### DATASET CONTENT ###

-- ==== Sys2Proof/Tests/Slice0.lean ====
section
/-! SUPPORT. Tests on small states, and for every statement a state and operands that meet its hypotheses. -/

set_option maxRecDepth 100000

namespace Sys2Proof.Tests

open Machine Claims

/-- No extension word. -/
abbrev p : Hdr := Hdr.plain
/-- A kind-00 word that changes nothing. -/
abbrev e0 : E0 := { gp := 0, gn := false, rm := 0, sat := false, ftz := false, ts := 0, scope := 0 }
/-- Header with a kind-00 word, with a kind-01 word, with both. -/
abbrev h0 (e : E0) : Hdr := { p with e0 := some e }
abbrev h1 (v : BitVec 22) : Hdr := { p with e1 := some v }
/-- A kind-10 word that marks nothing. -/
abbrev e2 : E2 := { la := false, lb := false, lt := false, xe1 := false, xr1 := 0, xe2 := false, xr2 := 0 }

/-! Well-formed instructions: one term that each check refuses, beside one that it takes. -/

/-- The first of a pair is well-formed, the second is refused. -/
def takes (l : List (Instr × Instr)) : Bool := l.all fun x => wellFormed x.1 && !wellFormed x.2

/-- R65: a field of the kind-00 word that the form does not take (mode, `.SAT`, `.FTZ`, TS, scope). -/
theorem test_wf_kind00 : takes [
    (.fadd (h0 { e0 with rm := 1 }) 6 4 8, .iaddS32 (h0 { e0 with rm := 1 }) 6 4 8),
    (.iaddS32 (h0 { e0 with sat := true }) 6 4 8, .and (h0 { e0 with sat := true }) 6 4 8),
    (.fadd (h0 { e0 with ftz := true }) 6 4 8, .and (h0 { e0 with ftz := true }) 6 4 8),
    (.ffma (h0 { e0 with ts := 9 }) 6 4 8, .fadd (h0 { e0 with ts := 9 }) 6 4 8),
    (.fence (h0 { e0 with scope := 5 }) 0 2 0, .fence (h0 { e0 with scope := 6 }) 0 2 0)] = true := by decide
/-- R64, R73: a kind-01 word where none may stand, and none where one must; R89: a bit of IH that is not used. -/
theorem test_wf_kind01 : takes [
    (.iaddImm (h1 5) 6 4 8, .iaddS32 (h1 5) 6 4 8), (.lop3 (h1 0x96) 6 4 8, .lop3 p 6 4 8),
    (.lop3 (h1 0xFF) 6 4 8, .lop3 (h1 0x100) 6 4 8), (.cinv (h1 4) 0 4 0, .cinv (h1 4) 0 0 2)] = true := by decide
/-- R67: a mark on no register source, and an extra mark on a register that is not read. -/
theorem test_wf_kind10 : takes [
    (.iaddS32 { p with e2 := some { e2 with la := true } } 6 4 8, .movi { p with e2 := some { e2 with la := true } } 6 0 8),
    (.iaddS32 { p with e2 := some { e2 with lb := true } } 6 4 8, .mov { p with e2 := some { e2 with lb := true } } 6 4 0),
    (.ffma { h0 e0 with e2 := some { e2 with lt := true } } 6 4 8, .ffma { p with e2 := some { e2 with lt := true } } 6 4 8),
    (.mov { p with e2 := some { e2 with xe1 := true, xr1 := 4 } } 6 4 0,
      .mov { p with e2 := some { e2 with xe1 := true, xr1 := 5 } } 6 4 0)] = true := by decide
/-- R72: a field that is not used; R14: a pair at an odd register, a quad off 4; R62: a register in the wrong space; R324: a
reserved size; R95: a reserved code. -/
theorem test_wf_fields : takes [
    (.mov p 6 4 0, .mov p 6 4 1), (.add64 p 6 4 8, .add64 p 7 4 8), (.ldB128 p 8 4 8, .ldB128 p 6 4 8),
    (.mxstat p 64 3 0, .mxstat p 6 3 0), (.mxrd p 8 4 0x23, .mxrd p 8 4 0x43), (.ldB32 p 6 4 0x10, .ldB32 p 6 4 0x18),
    (.rjenr p 0 7 0, .rjenr p 0 8 0)] = true := by decide
/-- R63: a warp-scalar form that reads v-space, or that carries a guard. -/
theorem test_wf_scalar : takes [
    (.iaddS32 p 70 65 66, .iaddS32 p 70 65 8), (.iaddS32 (h0 { e0 with gp := 3 }) 6 4 8, .iaddS32 (h0 { e0 with gp := 3 }) 70 65 66)] = true := by
  decide
/-- R69, R104, R170: a form that takes no guard, and one that takes no C. -/
theorem test_wf_chain : takes [
    (.iaddS32 { p with c := true } 6 4 8, .exit { p with c := true } 0 0 0), (.bra p 5, .bra { p with c := true } 5),
    (.iaddS32 (h0 { e0 with gp := 3 }) 6 4 8, .bar (h0 { e0 with gp := 3 }) 0 3 1)] = true := by decide
/-- R122, R125, R189, R190, R248, R260, R288, R323, R74: what single forms ask for. -/
theorem test_wf_own : takes [
    (.cvt p 6 4 0x22, .cvt p 6 4 0x3FF), (.pack p 6 4 8, .pack p 6 4 0), (.unpk p 6 4 4, .unpk p 6 4 3),
    (.rdsr p 6 0 0x19, .rdsr p 6 0 0x1A), (.wrsr p 0 70 0x17, .wrsr p 0 70 0x12), (.ldDir (h1 9) 6 4 0, .ldDir (h1 6) 6 4 0),
    (.pref p 0 4 1, .pref p 0 4 2), (.cpy (h1 4) 6 4 8, .cpy (h1 7) 6 4 8), (.mxown p 0 70 1, .mxown p 0 70 0),
    (.patch p 2 0, .patch p 3 0)] = true := by decide
/-- Steps of other agents have no encoding. -/
theorem test_wf_events : wellFormed (.l1Fill 0) = false ∧ wellFormed (.deviceReset 0) = false := by decide

/-! Decoding. -/

/-- Each word is read as its instruction. -/
def reads (l : List (Nat × Instr)) : Bool := l.all fun x => decodeTableWord 32 x.1 == some x.2

/-- Words written out from the layouts of R61 and the opcode table of the spec: the integer family. -/
theorem test_decode_integer_0 : reads [
    (0b0_0_000001_0000110_0000100_0001000_000, .iaddS32 p 6 4 8),
    (0b0_0_000001_0000001_0000010_0000011_011, .isubN32 p 1 2 3),
    (0b0_0_000010_0000101_0000101_1000110_010, .imul p 5 5 70),
    (0b0_0_000011_0000111_1000001_0001001_000, .and p 7 65 9),
    (0b0_0_000011_0000111_0000001_0001001_110, .sar p 7 1 9)] = true := by decide
theorem test_decode_integer_1 : reads [
    (0b0_0_000100_0000110_0000100_0001000_001, .bfxN32 p 6 4 8),
    (0b0_0_000100_0000110_0000100_0000000_011, .popc p 6 4 0),
    (0b0_0_000111_0000110_0000100_1111111111, .iaddImm p 6 4 0x3FF),
    (0b0_0_001000_0000110_0000100_0000000111, .imulImm p 6 4 7),
    (0b0_0_001001_0000110_0000100_0101010101, .andImm p 6 4 0x155)] = true := by decide
theorem test_decode_integer_2 : reads [
    (0b0_0_001010_0000110_0000100_0000000001, .orImm p 6 4 1),
    (0b0_0_001011_0000110_0000100_0000000001, .xorImm p 6 4 1),
    (0b0_0_001100_0000110_0000100_0000011111, .shlImm p 6 4 31),
    (0b0_0_001101_0000110_0000100_0000011111, .shrImm p 6 4 31),
    (0b0_0_001110_0000110_0000100_0000100001, .sarImm p 6 4 33)] = true := by decide

/-- Words written out from the layouts of R61 and the opcode table of the spec: the moves family. -/
theorem test_decode_moves_0 : reads [
    (0b0_0_000101_0000110_0000100_0000000_000, .mov p 6 4 0),
    (0b0_0_000101_0000110_0000100_0001000_010, .add64 p 6 4 8),
    (0b0_0_000110_0000110_0000000_1000000000, .movi p 6 0 0x200),
    (0b0_0_011100_0000011_0000100_0001000_000, .icmpEq p 3 4 8),
    (0b0_0_011100_0000011_0000100_0001000_100, .icmpLtN32 p 3 4 8)] = true := by decide
theorem test_decode_moves_1 : reads [
    (0b0_0_011111_0000011_0000100_0000000_001, .pmov p 3 4 0)] = true := by decide

/-- Words written out from the layouts of R61 and the opcode table of the spec: the float family. -/
theorem test_decode_float_0 : reads [
    (0b0_0_010000_0000110_0000100_0001000_000, .fadd p 6 4 8),
    (0b0_0_010000_0000110_0000100_0001000_011, .fmin p 6 4 8),
    (0b0_0_010001_0000110_0000100_0000000_000, .frcp p 6 4 0),
    (0b0_0_010010_0000110_0000100_0001000_000, .dadd p 6 4 8),
    (0b0_0_010011_0000110_0000100_0001000_001, .hmul2 p 6 4 8)] = true := by decide
theorem test_decode_float_1 : reads [
    (0b0_0_010100_0000110_0000100_0000100010, .cvt p 6 4 0x22),
    (0b0_0_010101_0000110_0000100_0000001000, .pack p 6 4 8),
    (0b0_0_010110_0000110_0000100_0000000100, .unpk p 6 4 4),
    (0b0_0_010111_0000110_0000100_0001000_100, .dp4S8 p 6 4 8),
    (0b0_0_011000_0000110_0000100_0001000_010, .dp8N4 p 6 4 8)] = true := by decide
theorem test_decode_float_2 : reads [
    (0b0_0_011001_0000110_0000100_0001000_000, .fsclF32 p 6 4 8),
    (0b0_0_011101_0000011_0000100_0001000_010, .fcmpLt p 3 4 8),
    (0b0_0_011110_0000011_0000100_0001000_000, .fcmpEqF64 p 3 4 8)] = true := by decide

/-- Words written out from the layouts of R61 and the opcode table of the spec: the control family. -/
theorem test_decode_control_0 : reads [
    (0b0_0_100000_111111111111111111111110, .bra p 0xFFFFFE),
    (0b0_0_100001_000000000000000000000101, .call p 5),
    (0b0_0_100010_0000000_0000101_0000000_000, .brx p 0 5 0),
    (0b0_0_100010_0000000_0000000_0000000_011, .exit p 0 0 0),
    (0b0_0_100010_0000000_0000000_0000000_100, .nop p 0 0 0)] = true := by decide
theorem test_decode_control_1 : reads [
    (0b0_0_100011_0000000_0000111_0000000_000, .rjenr p 0 7 0),
    (0b0_0_100011_0000000_0000011_0000000_001, .rjpark p 0 3 0)] = true := by decide

/-- Words written out from the layouts of R61 and the opcode table of the spec: the cross family. -/
theorem test_decode_cross_0 : reads [
    (0b0_0_101000_0000110_0000100_0001000_000, .shflPick p 6 4 8),
    (0b0_0_101000_0000011_0000100_0000000_101, .voteSome p 3 4 0),
    (0b0_0_101001_0000110_0000100_0000000_000, .reduxSum p 6 4 0),
    (0b0_0_101010_0000110_0000100_0000000_000, .matchPeers p 6 4 0),
    (0b0_0_101010_0000000_0000011_0000001_011, .bar p 0 3 1)] = true := by decide
theorem test_decode_cross_1 : reads [
    (0b0_0_101010_0000000_0000000_0000000_110, .yield p 0 0 0),
    (0b0_0_101010_0000110_0000100_0001000_111, .lnch p 6 4 8),
    (0b0_0_101011_0000110_0000000_0000010000, .rdsr p 6 0 0x010),
    (0b0_0_101011_0000000_1000101_1000011000, .wrsr p 0 69 0x218)] = true := by decide

/-- Words written out from the layouts of R61 and the opcode table of the spec: the memory family. -/
theorem test_decode_memory_0 : reads [
    (0b0_0_101100_0000110_0000100_0001000_101, .ldB64 p 6 4 8),
    (0b0_0_101101_0001100_0001010_0000000_010, .stB32 p 12 10 0),
    (0b0_0_101110_0000110_0000100_0000000_000, .atomAddB32 p 6 4 0),
    (0b0_0_101111_0000110_0000100_0000000_000, .atomExchB32 p 6 4 0),
    (0b0_0_110000_0000110_0000100_0000000_101, .redAddF32 p 6 4 0)] = true := by decide
theorem test_decode_memory_1 : reads [
    (0b0_0_110011_0000110_0000100_0000000_100, .redXorB32 p 6 4 0),
    (0b0_0_110001_0000000_0000010_0000000_000, .fence p 0 2 0),
    (0b0_0_110001_0000000_0000100_0000001_011, .pref p 0 4 1),
    (0b0_0_110001_1000110_1000010_1000111_100, .probe p 70 66 71),
    (0b0_0_110010_0000000_0000000_0000000_001, .fenceXp p 0 0 0)] = true := by decide

/-- Words written out from the layouts of R61 and the opcode table of the spec: the engines family. -/
theorem test_decode_engines_0 : reads [
    (0b0_0_110100_0000000_0000011_0000000_000, .mxacq p 0 3 0),
    (0b0_0_110100_0001000_0000100_0100011_101, .mxrd p 8 4 35),
    (0b0_0_110101_1000000_0000011_0000000_000, .mxstat p 64 3 0),
    (0b0_0_111000_0000010_1000010_0000001_000, .qdopen p 2 66 1),
    (0b0_0_111000_0000010_0000000_0000000_101, .qdclose p 2 0 0)] = true := by decide
theorem test_decode_engines_1 : reads [
    (0b0_0_111010_0000011_0000100_0001000_001, .qypush p 3 4 8),
    (0b0_0_111010_0000000_0000011_0000000_011, .qydone p 0 3 0)] = true := by decide

/-- Words written out from the layouts of R61 and the opcode table of the spec: the traps family. -/
theorem test_decode_traps_0 : reads [
    (0b0_0_111100_0000000_0001001_0000000_000, .trap p 0 9 0),
    (0b0_0_111100_0000000_0000001_0000000_001, .rett p 0 1 0),
    (0b0_0_111100_0000000_0000000_0000000_010, .region p 0 0 0),
    (0b0_0_111100_0000110_0000100_0000000_101, .vrdx p 6 4 0),
    (0b0_0_111101_100000010010001101000101, .patch p 2 0x12345)] = true := by decide
/-! Small states. -/

/-- A warp of 32 threads at its page's start, whose registers read 0. -/
def wt : Warp := newWarp 0 (loadGang 1) loadRec loadCtx 0 0 0 0 0
/-- Its slot 0 issues the packet's first word, alone. -/
def ci : Issue :=
  { uid := 0, slot := 0, pkt := 0x8000, npc := 0x8004, wslot := 0, word := 0x10000000, snap := none, flags := [], trap := none,
    marker := false, bound := false }
/-- The state with that warp, its gang, and what issues. -/
def st (w : Warp) : State :=
  { State.reset with warps := [w], issue := some ci, disp := { State.reset.disp with gangs := [loadGang 1], nextUid := 2 } }

/-- A word issues in `st w`. -/
theorem issuing {w : Warp} (hu : w.uid = 0) (hs : w.sized = true) (chain : Bool) (hc : chain = true ∨ w.calm 0 = true) :
    Issuing (st w) ci w chain :=
  ⟨rfl, by simp [State.warp?, st, hu, ci], hs, hc, rfl⟩

/-- The same warp with every flag's trap enabled. -/
def wtf : Warp := { wt with tmask := 31 }
/-- What the forms that compute ask for, alone and in a chain: the word issues, an even register, no flag trapped, or one. -/
def canCompute : Prop :=
  Issuing (st wt) ci wt false ∧ Issuing (st wt) ci wt true ∧ (6 : BitVec 7).toNat % 2 = 0 ∧ (62 : BitVec 7).toNat % 2 = 0 ∧
    (noFlagTrap (ci.src wt) (parts ci wt p) fun _ => 31) ∧
    Issuing (st wtf) ci wtf false ∧ Issuing (st wtf) ci wtf true ∧ ¬noFlagTrap (ci.src wtf) (parts ci wtf p) fun _ => 1
theorem can_compute : canCompute :=
  ⟨issuing rfl (by decide) _ (.inr (by decide)), issuing rfl (by decide) _ (.inl rfl), rfl, rfl,
    .inr fun _ _ => (by decide : Nat.land 31 (ci.src wt).enables = 0),
    issuing rfl (by decide) _ (.inr (by decide)), issuing rfl (by decide) _ (.inl rfl), fun h => h.elim (fun h => by cases h)
      fun h => absurd (h 0 (by decide)) (by decide : Nat.land 1 (ci.src wtf).enables ≠ 0)⟩

theorem hyps_IntegerArithmetic : canCompute := can_compute
theorem hyps_LogicShiftsBitfields : canCompute := can_compute
theorem hyps_MovesAndAddresses : canCompute := can_compute
theorem hyps_IntegerCompares : canCompute := can_compute
theorem hyps_FloatArithmeticCompletes : canCompute := can_compute
theorem hyps_FloatCompares : canCompute := can_compute
theorem hyps_DotProducts : canCompute ∧ Fp.e4m3.width ≤ 8 ∧ Fp.e2m1.width ≤ 4 := ⟨can_compute, by decide, by decide⟩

###

» YOUR GOAL
Gather each line of the records holding the string "List".

» RESULT
def takes (l : List (Instr × Instr)) : Bool := l.all fun x => wellFormed x.1 && !wellFormed x.2
def reads (l : List (Nat × Instr)) : Bool := l.all fun x => decodeTableWord 32 x.1 == some x.2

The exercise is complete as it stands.